Published on: July 2, 2025

Annette McGee Rasch

Well aware that climate change and other environmental issues will define their future, many students want a “green college” experience.

Princeton Review’s annual Guide to Green Colleges  can help you find the schools that best align with your values and concerns.  This free online resource is compiled from surveys of 600 schools – it has information on sustainability-related policies, practices, programs and degree options.

The top 50 colleges in The Guide are given a ‘green rating’ that reflects student opinions on quality of campus life in respect to health and sustainability; green academic options; how the school fares in prepping students for employment and importantly, avoiding institutional hypocrisy – how environmentally responsible a school’s policies are.

Polls and surveys show that today’s students want to address climate change and the environment generally.  They’ve grown up with the Pacific Ocean Garbage Patch, sea ice and glaciers melting and  mass extinction. They are experiencing the raft of extreme weather that’s only getting worse, from 1000-year floods occurring each year to scary wildfires.   

The College of Charleston, for example, publishes a  Sustainability Action Plan. There are several degree options in sustainability, and the college promotes carbon neutrality, zero waste (eg., composting in dining halls), and offers an active sustainability culture at the school.  Check out Sustainability in Student Life and Sustainability in Academics.  

Another site aligned with the Princeton Review, the Guide To Green Colleges | Sustainability Ambassadors, provides additional resources like interviews with teachers, events and activities for youth to pursue their personal track into a green college. Many colleges have campus sustainability centers and initiatives that offer students everything from sustainable living tips, green and vegan food options, recycling, etc., in addition to strategies aimed to help them jump-start careers in sustainability.

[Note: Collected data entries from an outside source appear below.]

-- ==== Sys2Proof/Proofs/PortsAndSwap.lean ====
section
/-!
PROOF. The host register port, the swap of the CCs, link training and the management port (R18, R22, R314, R349, R369, R436,
R437, R447, R453).
-/
namespace Sys2Proof.Machine

/-! ### The host register port (R436, R437, R453) -/

section
variable {s : State} (b : Bool) (addr data : Nat) (part : Option Nat)

theorem exec_hregRequest_ccLost (hlost : s.ccLost = true) : exec (.hregRequest b addr data part) s = .next s := by
  change Host.Outcome.next (hregRequest b addr data part s) = _
  rw [hregRequest, if_pos hlost]

variable (hlost : s.ccLost = false)
include hlost

theorem exec_hregRequest_answered (hswap : s.swapping = none) (hq : s.hregQ = []) :
    exec (.hregRequest b addr data part) s = .next
      { (hregDo { write := b, addr := addr, data := data, part := part, at_ := s.wt } s).2 with
        hregOut := [(hregDo { write := b, addr := addr, data := data, part := part, at_ := s.wt } s).1] } := by
  change Host.Outcome.next (hregRequest b addr data part s) = _
  simp only [hregRequest, hlost, hswap, hq, Option.isSome_none, List.isEmpty_nil, Bool.not_true, Bool.or_self,
    Bool.false_eq_true, if_false]

variable (hswap : s.swapping.isSome = true)
include hswap

theorem exec_hregRequest_waits (hroom : s.hregQ.length < 16) :
    exec (.hregRequest b addr data part) s = .next { s with
      hregQ := s.hregQ ++ [{ write := b, addr := addr, data := data, part := part, at_ := s.wt }] } := by
  change Host.Outcome.next (hregRequest b addr data part s) = _
  simp only [hregRequest, hlost, hswap, Bool.true_or, Bool.false_eq_true, if_false, if_true, if_pos hroom]

theorem exec_hregRequest_full (hfull : 16 ≤ s.hregQ.length) : exec (.hregRequest b addr data part) s = .next s := by
  change Host.Outcome.next (hregRequest b addr data part s) = _
  simp only [hregRequest, hlost, hswap, Bool.true_or, Bool.false_eq_true, if_false, if_true,
    if_neg (Nat.not_lt.mpr hfull)]

end

section
variable {s : State} {q : HReq}

theorem hregDo_write (hw : q.write = true) :
    hregDo q s =
      (⟨(writeAt (hregBy q.part) q.addr q.data s).1, 0⟩, (writeAt (hregBy q.part) q.addr q.data s).2) := by
  rw [hregDo, if_pos hw]

theorem hregDo_read (hr : q.write = false) : hregDo q s = readAt (hregBy q.part) q.addr s := by
  simp only [hregDo, hr, Bool.false_eq_true, if_false]

theorem exec_hregTimeout_oldest {l : List HReq} (hq : s.hregQ = q :: l) :
    exec .hregTimeout s = .next { s.toWt (q.at_ + 270 * us) with hregQ := l, hregOut := [⟨3, 0⟩] } := by
  change execHregTimeout s = _
  simp only [execHregTimeout, hq]

theorem exec_hregTimeout_noneWaits (hq : s.hregQ = []) : exec .hregTimeout s = .next s := by
  change execHregTimeout s = _
  simp only [execHregTimeout, hq]

theorem hregDrain_noneWaits (hq : s.hregQ = []) : hregDrain s = s := by
  simp only [hregDrain, hq, List.isEmpty_nil, if_true]

theorem hregDrain_oneWaits (hq : s.hregQ = [q]) :
    hregDrain s = { (hregDo q { s with hregQ := [] }).2 with hregOut := [(hregDo q { s with hregQ := [] }).1] } := by
  simp only [hregDrain, hq, List.isEmpty_cons, Bool.false_eq_true, if_false, List.foldl_cons, List.foldl_nil,
    List.nil_append]

end

/-! ### The swap (R18, R22) -/

section
variable {s : State} {n : Nat}

theorem exec_ccSwap_none (hswap : s.swapping = none) : exec .ccSwap s = .next s := by
  change execCcSwap s = _
  simp only [execCcSwap, hswap]

theorem exec_ccSwap_triggered (hswap : s.swapping = some n) : exec .ccSwap s = .next (swapNow n s) := by
  change execCcSwap s = _
  simp only [execCcSwap, hswap]

/-- With no stop open and no pack being received, the swap hands over the sequencer and the recorder, records CC_SWAP, and
the new active CC answers what waited. -/
theorem swapNow_noStop_noPack {t u v : State}
    (ht : t = (((s.setSeq ccSeq (s.seq sbSeq)).setRcdr ccRec (s.rcdr sbRec)).wr F.CC_ROLE_active 0
      (1 - s.rd F.CC_ROLE_active)).wr F.CC_ROLE_standby_ok 0 0)
    (hu : u = ((t.bump F.CC_ROLE_swap_count).wr F.CC_REC_STAT_frozen 0 0).wr F.CC_REC_STAT_first_used 0
      (s.rcdr sbRec).first.length)
    (hloupe : u.rd F.CC_LOUPE_SEL_source ≠ 0xFF)
    (hv : v = raiseCc { code := Code.CC_SWAP, unit := u.ccUnit, params := 1 - s.rd F.CC_ROLE_active + 2 * n } { u with
      swapping := none
      nonces := []
      spdm := 4
      ansQ := u.ansQ.filter (fun m => m.dst != ccSeq)
      confQ := u.confQ.map (fun m => if m.src = ccSeq then { m with src := 255 } else m) })
    (hstop : v.stop = none) (hrecv : v.rd F.CC_PACK_STAT_state ≠ 1) (hcheck : v.rd F.CC_PACK_STAT_state ≠ 2) :
    swapNow n s = hregDrain (epochSync (bootRepeat v)) := by
  have hnoLoupe : (u.rd F.CC_LOUPE_SEL_source == 0xFF) = false := beq_false_of_ne hloupe
  have hnoPack : [1, 2].contains (v.rd F.CC_PACK_STAT_state) = false := by
    simp only [List.contains_cons, List.contains_nil, beq_false_of_ne hrecv, beq_false_of_ne hcheck, Bool.or_self]
  simp only [swapNow, ← ht, ← hu, hnoLoupe, Bool.false_eq_true, if_false, ← hv, hstop, hnoPack]

end

/-! ### Links (R314, R349, R369) -/

section
variable {s : State} {l : Nat} (hl : ltOk l = true)
include hl

theorem exec_linkTrained_noWaferStep (hstep : s.wstep = none) :
    exec (.linkTrained l) s = .next { s with ltUp := tput false s.ltUp l true } := by
  change execLinkTrained l s = _
  simp only [execLinkTrained, onUnit, hl, if_true, linkTrained, hstep]

theorem exec_linkTrained_waferStep {x : WStep} (hstep : s.wstep = some x) :
    exec (.linkTrained l) s = .next (waferDone { s with
      ltUp := tput false s.ltUp l true
      wstep := some { x with ports := x.ports.filter (· != l) } }) := by
  change execLinkTrained l s = _
  simp only [execLinkTrained, onUnit, hl, if_true, linkTrained, hstep]

theorem exec_linkDown :
    exec (.linkDown l) s = .next ((({ s with
      ltUp := tput false s.ltUp l false } : State).wr F.LT_TRUST_known l 0).wr F.LT_TRUST_peer l 0) := by
  change execLinkDown l s = _
  rw [execLinkDown, onUnit, if_pos hl]

end

/-! ### The management port (R447) -/

section
variable {s : State}

theorem exec_pldmRequest_silent (n : Nat) (h : s.preCc = true ∨ s.ccLost = true) :
    exec (.pldmRequest n) s = .next s := by
  change execPldmRequest n s = _
  rw [execPldmRequest, if_pos ((Bool.or_eq_true _ _).mpr h)]

theorem exec_mctpControlRequest_silent (cmd v : Nat) (h : s.preCc = true ∨ s.ccLost = true) :
    exec (.mctpControlRequest cmd v) s = .next s := by
  change execMctpControlRequest cmd v s = _
  rw [execMctpControlRequest, if_pos ((Bool.or_eq_true _ _).mpr h)]

variable (hpre : s.preCc = false) (hlost : s.ccLost = false)
include hpre hlost

theorem exec_pldmRequest_answered (n : Nat) :
    exec (.pldmRequest n) s = .next { s with mgmtOut := n :: (pldmValue s n).toList } := by
  change execPldmRequest n s = _
  simp only [execPldmRequest, hpre, hlost, Bool.or_self, Bool.false_eq_true, if_false]

theorem exec_mctpControlRequest_answered (cmd v : Nat) :
    exec (.mctpControlRequest cmd v) s = .next (mctpControl cmd v s) := by
  change execMctpControlRequest cmd v s = _
  simp only [execMctpControlRequest, hpre, hlost, Bool.or_self, Bool.false_eq_true, if_false]

end

section
variable (s : State)

theorem pldmValue_field {f : Nat} (hf : fieldOk f = true) (hlast : f < 254) :
    pldmValue s (f + 1) = some (hottest s f) := by
  have hservice : f + 1 ≠ 255 := by omega
  rw [pldmValue, if_neg (Nat.succ_ne_zero f), if_neg hservice, Nat.add_sub_cancel, if_pos hf]

theorem pldmValue_absent {n : Nat} (hsupply : n ≠ 0) (hservice : n ≠ 255) (hf : fieldOk (n - 1) = false) :
    pldmValue s n = none := by
  simp only [pldmValue, if_neg hsupply, if_neg hservice, hf, Bool.false_eq_true, if_false]

theorem mctpControl_setEid {v : Nat} (hlo : 8 ≤ v) (hhi : v ≤ 254) :
    mctpControl 1 v s = { s with mctpEid := v, mgmtOut := [0, 0, v, 0] } := if_pos ⟨hlo, hhi⟩

end

/-- Settles O55: each clause is one case of a port's rule, of the swap or of a link's training. -/
theorem portsAndSwap : Obligations.PortsAndSwap := by
  unfold Obligations.PortsAndSwap
  refine ⟨?_, ?_, ?_, ?_, ?_, ?_, ?_, ?_, ?_, ?_, ?_, ?_, ?_, ?_, ?_, ?_⟩
  · intro s b addr data part hswap hq hlost
    exact exec_hregRequest_answered b addr data part hlost hswap hq
  · exact fun s q => ⟨hregDo_write, hregDo_read⟩
  · intro s b addr data part hswap hlost
    exact ⟨exec_hregRequest_waits b addr data part hlost hswap, exec_hregRequest_full b addr data part hlost hswap⟩
  · exact fun s q l => exec_hregTimeout_oldest
  · exact fun s => exec_hregTimeout_noneWaits
  · exact fun s => ⟨exec_ccSwap_none, fun _ => exec_ccSwap_triggered⟩
  · intro s t u n ht hu hloupe v hv hstop hrecv hcheck
    exact swapNow_noStop_noPack ht hu hloupe hv hstop hrecv hcheck
  · exact fun s => hregDrain_noneWaits
  · exact fun s q => hregDrain_oneWaits
  · exact fun s l hl => ⟨exec_linkTrained_noWaferStep hl, exec_linkDown hl⟩
  · exact fun s x l hl => exec_linkTrained_waferStep hl
  · exact fun s n cmd v h => ⟨exec_pldmRequest_silent n h, exec_mctpControlRequest_silent cmd v h⟩
  · intro s hpre hlost
    simp only [exec_pldmRequest_answered hpre hlost]
    refine ⟨rfl, rfl, ?_, ?_⟩
    · intro f hf hlast
      rw [pldmValue_field s hf hlast]; rfl
    · intro n hsupply hservice hf
      rw [pldmValue_absent s hsupply hservice hf]; rfl
  · intro s v hpre hlost
    rw [exec_mctpControlRequest_answered hpre hlost, exec_mctpControlRequest_answered hpre hlost]
    exact ⟨fun hlo hhi => by rw [mctpControl_setEid s hlo hhi], rfl⟩
  · exact fun s a => rfl
  · exact fun s b addr data part => exec_hregRequest_ccLost b addr data part

end Sys2Proof.Machine
end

The Princeton Guide’s comprehensive “Spotlight on Green Majors” lists many emerging fields, from bioethics to green food science – so necessary to deal with the grave, complex challenges society faces.

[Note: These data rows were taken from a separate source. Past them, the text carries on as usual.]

-- ==== Sys2Proof/Proofs/StripRuns.lean ====
section
/-!
PROOF. Grants of strip requests, the waits for a partner or a witness, and the results of strips (R158 to R163, R198).
That a grant nobody asked for changes nothing is log entry 15.
-/
namespace Sys2Proof.Machine

variable {s t : State} {c d e n p : Nat}

/-! ### Grants (R158, R160, R161) -/

theorem exec_yieldGrant_strip (hc : coreOk c = true) (hreq : (s.core c).req = true)
    (hgrant : (s.core c).granted = false) (hfs : s.fsWorks (coreField c) = true) (hkind : (s.core c).kind = 0) :
    exec (.yieldGrant c) s = .next (grantStrip c s) := by
  change execYieldGrant c s = _
  simp only [execYieldGrant, yieldGrant, onUnit_ok hc, hreq, hgrant, hfs, hkind, Bool.not_true, Bool.or_self,
    Bool.false_eq_true, if_false]

theorem exec_yieldGrant_notAsked (hc : coreOk c = true) (hreq : (s.core c).req = false) :
    exec (.yieldGrant c) s = .next s := by
  change execYieldGrant c s = _
  simp only [execYieldGrant, yieldGrant, onUnit_ok hc, hreq, Bool.not_false, Bool.true_or, if_true]

section
variable {x : Core} (hn : n = tget 0 s.grantNo (coreField c))
  (ht : t = coreWdogs c (State.setCore { s with grantNo := tput 0 s.grantNo (coreField c) (n + 1) } c
    { s.core c with st := 5, granted := true, graceEnd := none, forceEnd := none, ord := n }))
  (hx : x = t.core c) (hsus : x.suspect = none) (hwit : x.witness = none)
include hn ht hx hsus hwit

theorem grantStrip_alone (hwait : t.rd F.FS_STRIP_CFG_pair_wait_us (coreField c) = 0) :
    grantStrip c s = startStrip (coreField c) [c] x.recipe false false false t [] (some x.bank) := by
  simp only [grantStrip, ← hn, ← ht, ← hx, hsus, hwit, if_pos hwait]

variable (hwait : t.rd F.FS_STRIP_CFG_pair_wait_us (coreField c) ≠ 0)
include hwait

theorem grantStrip_paired (hpair : pairWith t c = some p) :
    grantStrip c s = startStrip (coreField c) [p, c] x.recipe false false false t [] (some x.bank) := by
  simp only [grantStrip, ← hn, ← ht, ← hx, hsus, hwit, if_neg hwait, hpair]

theorem grantStrip_waits (hpair : pairWith t c = none) :
    grantStrip c s = t.setCore c
      { x with pairEnd := some (t.wt + t.rd F.FS_STRIP_CFG_pair_wait_us (coreField c) * us) } := by
  simp only [grantStrip, ← hn, ← ht, ← hx, hsus, hwit, if_neg hwait, hpair]

end

/-! ### The waits for a partner and for a witness end (R161, R198) -/

section
variable (hc : coreOk c = true) (hd : (s.core c).pairEnd = some d) (hst : (s.core c).st = 5)
  (hrun : s.ctGated (coreCt c) = false)
include hc hd hst hrun

theorem exec_pairWaitExpire_alone (hkind : (s.core c).kind = 0) (hsus : (s.core c).suspect = none) :
    exec (.pairWaitExpire c) s = .next (startStrip (coreField c) [c] (s.core c).recipe false false false (s.toWt d) []
      (some (s.core c).bank)) := by
  change execPairWaitExpire c s = _
  simp only [execPairWaitExpire, onUnit_ok hc, hd, hst, hkind, hsus, hrun, beq_self_eq_true, Option.isNone_none,
    Bool.not_false, Bool.and_self, if_true]

/-- With no witness asked for, no request is withdrawn before the suspect runs alone. -/
theorem exec_replayWaitExpire_alone (hsus : (s.core c).suspect = some e)
    (hnone : (fieldCores s (coreField c)).filter (fun w => w.2.witness == some c) = []) :
    exec (.replayWaitExpire c) s = .next (startStrip (coreField c) [c] (replayRecipe (s.toWt d) e) false false false
      (s.toWt d)) := by
  change execReplayWaitExpire c s = _
  simp only [execReplayWaitExpire, onUnit_ok hc, hd, hst, hsus, hrun, hnone, beq_self_eq_true, Bool.not_false,
    Bool.and_self, if_true, forAll, List.foldl_nil]

end

/-! ### Results (R159, R162, R163) -/

section
variable {x : Strip} (hc : coreOk c = true) (hx : stripOf s c = some x) (hlive : s.fieldLive (coreField c) = true)
include hx hlive

section
variable {o l : List StripOut} (hl : l = tget [] s.stripOut c ++ o.filter (fun o => engCore o.eng == c))
include hl

theorem stripResult_quiet (hquiet : ctQuiet s (coreCt c) = true) :
    stripResult c o s = { s with stripOut := tput [] s.stripOut c l } := by
  simp only [stripResult, hx, ← hl, hlive, hquiet, Bool.not_true, Bool.false_eq_true, if_false, if_true]

theorem stripResult_arrives {y : Strip} (hy : y = { x with outs := x.outs ++ l })
    (ht : t = { s with
      stripOut := tdel s.stripOut c
      strips := tput [] s.strips (coreField c)
        ((tget [] s.strips (coreField c)).map (fun z => if z.num = x.num then y else z)) })
    (hquiet : ctQuiet s (coreCt c) = false) :
    stripResult c o s = if stripComplete t y = true then stripEnd (coreField c) y t else t := by
  simp only [stripResult, hx, ← hl, hlive, hquiet, ← hy, ← ht, Bool.not_true, Bool.false_eq_true, if_false]

end

include hc

theorem exec_stripResultTimeout_running (hrun : x.cores.any (fun d => s.ctGated (coreCt d)) = false) :
    exec (.stripResultTimeout c) s = .next (stripEnd (coreField c) x (s.toWt (x.runAt + 10 * ms))) := by
  change execStripResultTimeout c s = _
  simp only [execStripResultTimeout, onUnit_ok hc, hx, hlive, hrun, Bool.not_true, Bool.or_self, Bool.false_eq_true,
    if_false]

end

theorem exec_stripResult (o : List StripOut) (hc : coreOk c = true) :
    exec (.stripResult c o) s = .next (stripResult c o s) := onUnit_ok hc _

/-- Settles O12: each clause is one case of a grant, of a wait that ends or of the arrival of results. -/
theorem stripRun : Obligations.StripRun := by
  unfold Obligations.StripRun
  refine ⟨?_, ?_, ?_, ?_, ?_, ?_⟩
  · intro s t c n x hc hreq hgrant hfs hkind hn ht hx hsus hwit
    rw [exec_yieldGrant_strip hc hreq hgrant hfs hkind]
    exact ⟨fun hwait => by rw [grantStrip_alone hn ht hx hsus hwit hwait],
      fun hwait p hpair => by rw [grantStrip_paired hn ht hx hsus hwit hwait hpair],
      fun hwait hpair => by rw [grantStrip_waits hn ht hx hsus hwit hwait hpair]; rfl⟩
  · intro s c hc hreq
    exact exec_yieldGrant_notAsked hc hreq
  · intro s c d hc hd hst hkind hsus hrun
    exact exec_pairWaitExpire_alone hc hd hst hrun hkind hsus
  · intro s c d e hc hd hsus hst hrun hnone
    exact exec_replayWaitExpire_alone hc hd hst hrun hsus hnone
  · intro s t c o l x y hc hx hlive hl hy ht
    rw [exec_stripResult o hc]
    exact ⟨fun hquiet => by rw [stripResult_arrives hx hlive hl hy ht hquiet],
      fun hquiet => by rw [stripResult_quiet hx hlive hl hquiet]⟩
  · intro s c x hc hx hlive hrun
    exact exec_stripResultTimeout_running hc hx hlive hrun

end Sys2Proof.Machine
end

The College Grant Hub is another excellent resource. It lists green colleges that offer top programs in sustainability. 

In a profound sign of the times, college counselors and administrators are increasingly aware of the psychological toll the climate crisis is taking on youth. Some colleges are getting guidance from the Climate Psychology Alliance to devise strategies aimed to help students cope with the growing ecological crisis thrust upon them.

The University of Michigan, for example, put together an Emotional Resilience Toolkit for Climate Work   which aims to support cultural shifts toward human resilience, regeneration and equity. They published a handbook to provide emotional support along with resources and tools to help address eco-anxiety, grief, anger and the range of feelings that accompany climate work.

This is a terrifying and frustrating time with Trump blocking and obliterating any attempt to make progress on climate change and biodiversity loss.  They have to watch – as we all do – him unraveling our basic rights to clean air, clean water, and the quick path to renewable energy we must take.  Students know they are the ones who will live with the consequences of turning back to fossil fuels. They connect the dots as they see his administration silence liberal colleges.

More critically than ever before, this generation wants real change.  And we are with you!! We all know the only viable path forward is to address climate change head on – by Quickly switching to clean energy – and to protect our lands and waters for wildlife. AI won’t solve these problems.  We desperately hope youth will.